-- ==== Sys2Proof/Machine/Wire.lean ====
section
/-! DEFINITION. A character's bits (R27, R157), the levels of RXD and TXD (R157), the levels of the line (R25), what the part drives, and the wired contest (R41 to R43). -/

namespace Sys2Proof.Machine

/-! ## Levels (R25) -/

/-- R25: the wired result of all parties: dominant if any party pulls low, recessive otherwise. -/
def wired (parties : List Level) : Level := if .dominant ∈ parties then .dominant else .recessive

/-! ## Characters (R27, R157) -/

/-- R27, R157: the ten bits of a character: a start bit, which is 0, eight data bits, least significant first, and a stop
bit, which is 1. -/
def charBits (b : Byte) : List Bool := false :: (List.range 8).map b.getLsbD ++ [true]

/-- The byte of eight data bits, least significant first. -/
def byteOfBits : List Bool → Byte
  | [] => 0
  | b :: rest => byteOfBits rest <<< 1 ||| (if b then 1 else 0)

/-- R27, R157: ten bits taken as a character; one whose stop bit reads 0 is no byte. -/
def readBits (bits : List Bool) : Option Byte :=
  if bits.length = 10 ∧ bits.head? = some false ∧ bits.getLast? = some true then
    some (byteOfBits ((bits.drop 1).take 8))
  else none

/-- R27: on LINE a bit is dominant for 0 and recessive for 1. -/
def bitLevel (b : Bool) : Level := if b then .recessive else .dominant

/-- R27: the levels of a character on LINE. -/
def charLevels (b : Byte) : List Level := (charBits b).map bitLevel

/-- R27: ten bit times of LINE taken as a character; a stop bit that reads dominant is a collision. -/
def readChar (levels : List Level) : Option Byte := readBits (levels.map fun l => decide (l = .recessive))

/-! ## RXD and TXD (R157) -/

/-- R157: on RXD and TXD a bit is low for 0 and high for 1. -/
def pinLevel (b : Bool) : PinLevel := if b then .high else .low

/-- R157: the levels of a character on RXD or TXD. -/
def linkCharLevels (b : Byte) : List PinLevel := (charBits b).map pinLevel

/-- R157: ten bit times of RXD taken as a character; a stop bit that reads low is a framing error. -/
def readLinkChar (levels : List PinLevel) : Option Byte := readBits (levels.map fun l => decide (l = .high))

/-- R157: characters back to back, with no idle time between them. -/
def linkLevels (chars : List Byte) : List PinLevel := (chars.map linkCharLevels).flatten

/-- R157: the level of TXD, bit time by bit time from the first start bit of the reply that is owed; high when idle. -/
def State.txdLevel (s : State) (k : Nat) : PinLevel :=
  match s.link.reply with
  | some body => (linkLevels (linkFrame body)).getD k .high
  | none => .high

/-- R157: a bit time of RXD while the receiver waits: one that is high counts, and a low level begins the count afresh. -/
def waitBit (left : Nat) (l : PinLevel) : Nat :=
  match l with
  | .high => left - 1
  | .low => if left = 0 then 0 else 10

/-- R157: bit times of RXD while the receiver waits. -/
def waitOver (left : Nat) (levels : List PinLevel) : Nat := levels.foldl waitBit left

/-- R157: after a character whose stop bit reads low: a low level that lasts longer than one character is waited out, until
RXD has been high for one full character time; after any other the next start bit begins the next character (log
entry 38). -/
def highDueAfter (levels : List PinLevel) : Nat := if longLow levels then waitOver 10 (levels.drop 10) else 0

/-- R157: how many low levels in these levels last longer than one character, each counted at its eleventh bit time; RXD
has been low for `low` bit times before them. -/
def longLows : Nat → List PinLevel → Nat
  | _, [] => 0
  | _, .high :: rest => longLows 0 rest
  | low, .low :: rest => (if low = 10 then 1 else 0) + longLows (low + 1) rest

/-- R157: the low levels longer than one character that come after the low level in which the stop bit of the broken
character lies. -/
def laterLongLows (levels : List PinLevel) : Nat := longLows 0 (levels.drop (10 + lowRun (levels.drop 10)))

/-! ## Frames on LINE (R27) -/

/-- R27: the part sends its own frames with no gaps. -/
def frameLevels (chars : List Byte) : List Level := (chars.map charLevels).flatten

/-! ## What the part drives and reads (R25, R44) -/

/-- R25: what the part drives in a bit time: in SEND the bit of its frame that falls in it, else it releases LINE. -/
def State.partDrives (s : State) (k : Nat) : Level :=
  match s.line.txn with
  | some t => if t.phase = .send then (frameLevels (lineFrameBytes t.frame)).getD k .recessive else .recessive
  | none => .recessive

/-- R25: the level of LINE in a bit time, with what every other party drives. -/
def State.lineLevel (s : State) (k : Nat) (others : List Level) : Level := wired (s.partDrives k :: others)

/-- R44: in this bit time the part sends recessive and reads dominant. -/
def State.collidesAt (s : State) (k : Nat) (others : List Level) : Prop :=
  s.partDrives k = .recessive ∧ s.lineLevel k others = .dominant

/-! ## The contest (R41 to R43) -/

/-- R41: the 56 bits a contender carries: its identity, then its identity check byte. -/
def contestWord (x : Identity) : BitVec 56 :=
  BitVec.ofNat 56 (x.toNat * 256 + (crc8 (identityBytes x)).toNat)

/-- R41: what a contender drives in bit times 1, 2 and 3 of the slot of one of its bits: it releases the separator, and
pulls dominant in the other two where the bit is 1. -/
def contenderDrives (bit : Bool) (bitTime : Nat) : Level :=
  if bit = true ∧ bitTime ≠ 1 then .dominant else .recessive

/-- What the parties beside the part and the contending nodes drive in a bit time. -/
def outsideDrives (pulls : Bool) : Level := if pulls then .dominant else .recessive

/-- R41, R25: the level in a bit time (1 to 3) of the slot of bit `k` of the words still in the contest; the part has
released the line. The first slot carries bit 55. -/
def slotLevel (slots : BitVec 168) (k : Nat) (words : List (BitVec 56)) (bitTime : Nat) : Level :=
  wired (outsideDrives (slots.getLsbD (3 * (55 - k) + (bitTime - 1))) ::
    words.map fun w => contenderDrives (w.getLsbD k) bitTime)

/-- R41, R42: the levels of the last `k` slots, three bit times each. Where bit time 3 reads dominant, the contenders
whose bit is 0 withdraw, and drive no further slot. -/
def slotLevels (slots : BitVec 168) : Nat → List (BitVec 56) → List Level
  | 0, _ => []
  | k + 1, words =>
    let level := slotLevel slots k words
    level 1 :: level 2 :: level 3 ::
      slotLevels slots k (if level 3 = .dominant then words.filter fun w => w.getLsbD k else words)

/-- R42: the nodes that take part in the contest in progress. -/
def contends (n : Node) : Bool := n.inContest && decide (n.state = .contending)

/-- R41: the levels of the 56 slots of the contest in progress. -/
def State.contestSlots (s : State) (slots : BitVec 168) : List Level :=
  slotLevels slots 56 ((s.nodes.filter contends).map fun n => contestWord n.identity)

/-- R41: the levels of a contest's 170 bit times: a lead of two, in which no contender drives, and 56 slots. -/
def State.contestWire (s : State) (lead : BitVec 2) (slots : BitVec 168) : List Level :=
  outsideDrives (lead.getLsbD 0) :: outsideDrives (lead.getLsbD 1) :: s.contestSlots slots

/-- R43: the part reads each slot in its bit time 3: as 1 where that is dominant, the first slot the top bit. -/
def readSlots : Nat → List Level → BitVec 56
  | k + 1, _ :: _ :: third :: rest => (if third = .dominant then (1 : BitVec 56) <<< k else 0) ||| readSlots k rest
  | _, _ => 0

/-- R43: the separator of one of the slots reads dominant. -/
def separatorHit : List Level → Bool
  | separator :: _ :: _ :: rest => decide (separator = .dominant) || separatorHit rest
  | _ => false

/-- R43: the part's reading of the 56 slots, with what pulls the line low beside the contending nodes. -/
def State.contestReading (s : State) (slots : BitVec 168) : BitVec 56 := readSlots 56 (s.contestSlots slots)

/-- R43: the line reads dominant in the lead or in a separator, so the contest is broken. -/
def State.contestHit (s : State) (lead : BitVec 2) (slots : BitVec 168) : Bool :=
  decide (.dominant ∈ (s.contestWire lead slots).take 2) || separatorHit (s.contestSlots slots)

end Sys2Proof.Machine
end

=====

Within the entries, count the lines containing the string "match" and state nothing but the result.

3